Most Congressional hearings are now “kabuki”

Click here to watch some wrinkled political blowhard casually dismiss an entire branch of government with our favorite tired cliche:

(The BP hearings are) not a forum where we can expect answers. It’s kind of a “kabuki drama” if you will, like most congressional hearings.

You can leave comments on the BP oil spill under this post. Bill Maher said that even he is too depressed to read the news these days, and I agree. It seems like such devastation for so much of the gulf I am tempted to block it out of my mind, which is the kind of tactic I usually reserve for the suffering in third world countries.

(Borrowed the fun image from Google. Bloomberg’s Youtube channel doesn’t allow embedding)

19 thoughts on “Most Congressional hearings are now “kabuki””

  1. It’s unfortunate, but you’re totally right – it’s easy (and fun) to complain and argue and fret over relatively small issues, particularly since most of such issues eventually get resolved and one side is happy, and another side is driven to be even more passionate in whatever they’re fighting for.

    However with something like the disaster in the Gulf of Mexico, everyone loses, and I don’t think anyone wants to really fret about it because as you said, doing so would only make an issue we all wish didn’t exist even more stark.

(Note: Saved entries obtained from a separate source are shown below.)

theorem follows_translateAhead {b₀ s : State} (h : b₀.Follows s) (m : Nat) (x : Xfer) (d : Desc) (n : Nat) :
    b₀.Follows (State.translateAhead s m x d n).1 := by
  induction n generalizing s m x d with
  | zero =>
    unfold State.translateAhead
    repeat' first
      | with_reducible (first
          | assumption | refine follows_ite ?_ ?_ | apply ih_ | apply follows_aheadSides)
      | (intro _; try beta_reduce)
      | (extract_lets +onlyGivenNames x_; first
          | (refine and_of (p := b₀.Follows x_) ?_ (fun h_ => ?_); (on_goal 2 => clear_value x_); (on_goal 1 => (unfold x_; clear x_)))
          | ((first | (have t_ : Boot := x_; clear t_) | (have t_ : Flash := x_; clear t_) | (have t_ : Jtag := x_; clear t_)); unfold x_; clear x_)
          | clear_value x_)
      | fail_if_no_progress (with_reducible refine follows_mk (side_of ?_))
      | with_reducible (first
          | refine follows_foldl ?_ ?_ | refine follows_ite_fst ?_ ?_ | refine follows_foldl_fst ?_ ?_
          | refine follows_of_fst (by assumption) ?_)
      | (split <;> try (rename_i e_; first
          | (refine and_of (follows_of_fst (a := b₀) e_ ?_) (fun h_ => ?_); clear e_)))
  | succ n_ ih_ =>
    unfold State.translateAhead
    repeat' first
      | with_reducible (first
          | assumption | refine follows_ite ?_ ?_ | apply ih_ | apply follows_aheadSides)
      | (intro _; try beta_reduce)
      | (extract_lets +onlyGivenNames x_; first
          | (refine and_of (p := b₀.Follows x_) ?_ (fun h_ => ?_); (on_goal 2 => clear_value x_); (on_goal 1 => (unfold x_; clear x_)))
          | ((first | (have t_ : Boot := x_; clear t_) | (have t_ : Flash := x_; clear t_) | (have t_ : Jtag := x_; clear t_)); unfold x_; clear x_)
          | clear_value x_)
      | fail_if_no_progress (with_reducible refine follows_mk (side_of ?_))
      | with_reducible (first
          | refine follows_foldl ?_ ?_ | refine follows_ite_fst ?_ ?_ | refine follows_foldl_fst ?_ ?_
          | refine follows_of_fst (by assumption) ?_)
      | (split <;> try (rename_i e_; first
          | (refine and_of (follows_of_fst (a := b₀) e_ ?_) (fun h_ => ?_); clear e_)))

theorem follows_readAhead {b₀ s : State} (h : b₀.Follows s) (m : Nat) (x : Xfer) (d : Desc) (n : Nat) :
    b₀.Follows (State.readAhead s m x d n) := by
  induction n generalizing s m x d with
  | zero =>
    unfold State.readAhead
    repeat' first
      | with_reducible (first
          | assumption | refine follows_ite ?_ ?_ | apply ih_ | apply follows_pieceData | apply follows_setXfer)
      | (intro _; try beta_reduce)
      | (extract_lets +onlyGivenNames x_; first
          | (refine and_of (p := b₀.Follows x_) ?_ (fun h_ => ?_); (on_goal 2 => clear_value x_); (on_goal 1 => (unfold x_; clear x_)))
          | ((first | (have t_ : Boot := x_; clear t_) | (have t_ : Flash := x_; clear t_) | (have t_ : Jtag := x_; clear t_)); unfold x_; clear x_)
          | clear_value x_)
      | fail_if_no_progress (with_reducible refine follows_mk (side_of ?_))
      | with_reducible (first
          | refine follows_foldl ?_ ?_ | refine follows_ite_fst ?_ ?_ | refine follows_foldl_fst ?_ ?_
          | refine follows_of_fst (by assumption) ?_)
      | (split <;> try (rename_i e_; first
          | (refine and_of (follows_of_fst (a := b₀) e_ ?_) (fun h_ => ?_); clear e_)))
  | succ n_ ih_ =>
    unfold State.readAhead
    repeat' first
      | with_reducible (first
          | assumption | refine follows_ite ?_ ?_ | apply ih_ | apply follows_pieceData | apply follows_setXfer)
      | (intro _; try beta_reduce)
      | (extract_lets +onlyGivenNames x_; first
          | (refine and_of (p := b₀.Follows x_) ?_ (fun h_ => ?_); (on_goal 2 => clear_value x_); (on_goal 1 => (unfold x_; clear x_)))
          | ((first | (have t_ : Boot := x_; clear t_) | (have t_ : Flash := x_; clear t_) | (have t_ : Jtag := x_; clear t_)); unfold x_; clear x_)
          | clear_value x_)
      | fail_if_no_progress (with_reducible refine follows_mk (side_of ?_))
      | with_reducible (first
          | refine follows_foldl ?_ ?_ | refine follows_ite_fst ?_ ?_ | refine follows_foldl_fst ?_ ?_
          | refine follows_of_fst (by assumption) ?_)
      | (split <;> try (rename_i e_; first
          | (refine and_of (follows_of_fst (a := b₀) e_ ?_) (fun h_ => ?_); clear e_)))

    I’ve found though for some reason, that reading the newspapers here every day, compared with the local paper in my hometown in Canada, news-borne melancholy feelings are at an all time low.

  2. There’s really two major kinds of Congressional committees, those involved in passing laws, and those that are involved in passing appropriations bills. Often, only hearings held by the second kind are considered important. The first kind is open to all kinds of grandstanding and posturing and usually doesn’t result in any significant changes. I think they are often compared to kabuki because everyone already knows the story, what the actors, will say, and what the outcome will be. Money, however, is important. When the first kind of committee votes on a budget issue, all they are doing is defining the size of the box that will hold the money. It’s the appropriations committees that decide how full the box will be.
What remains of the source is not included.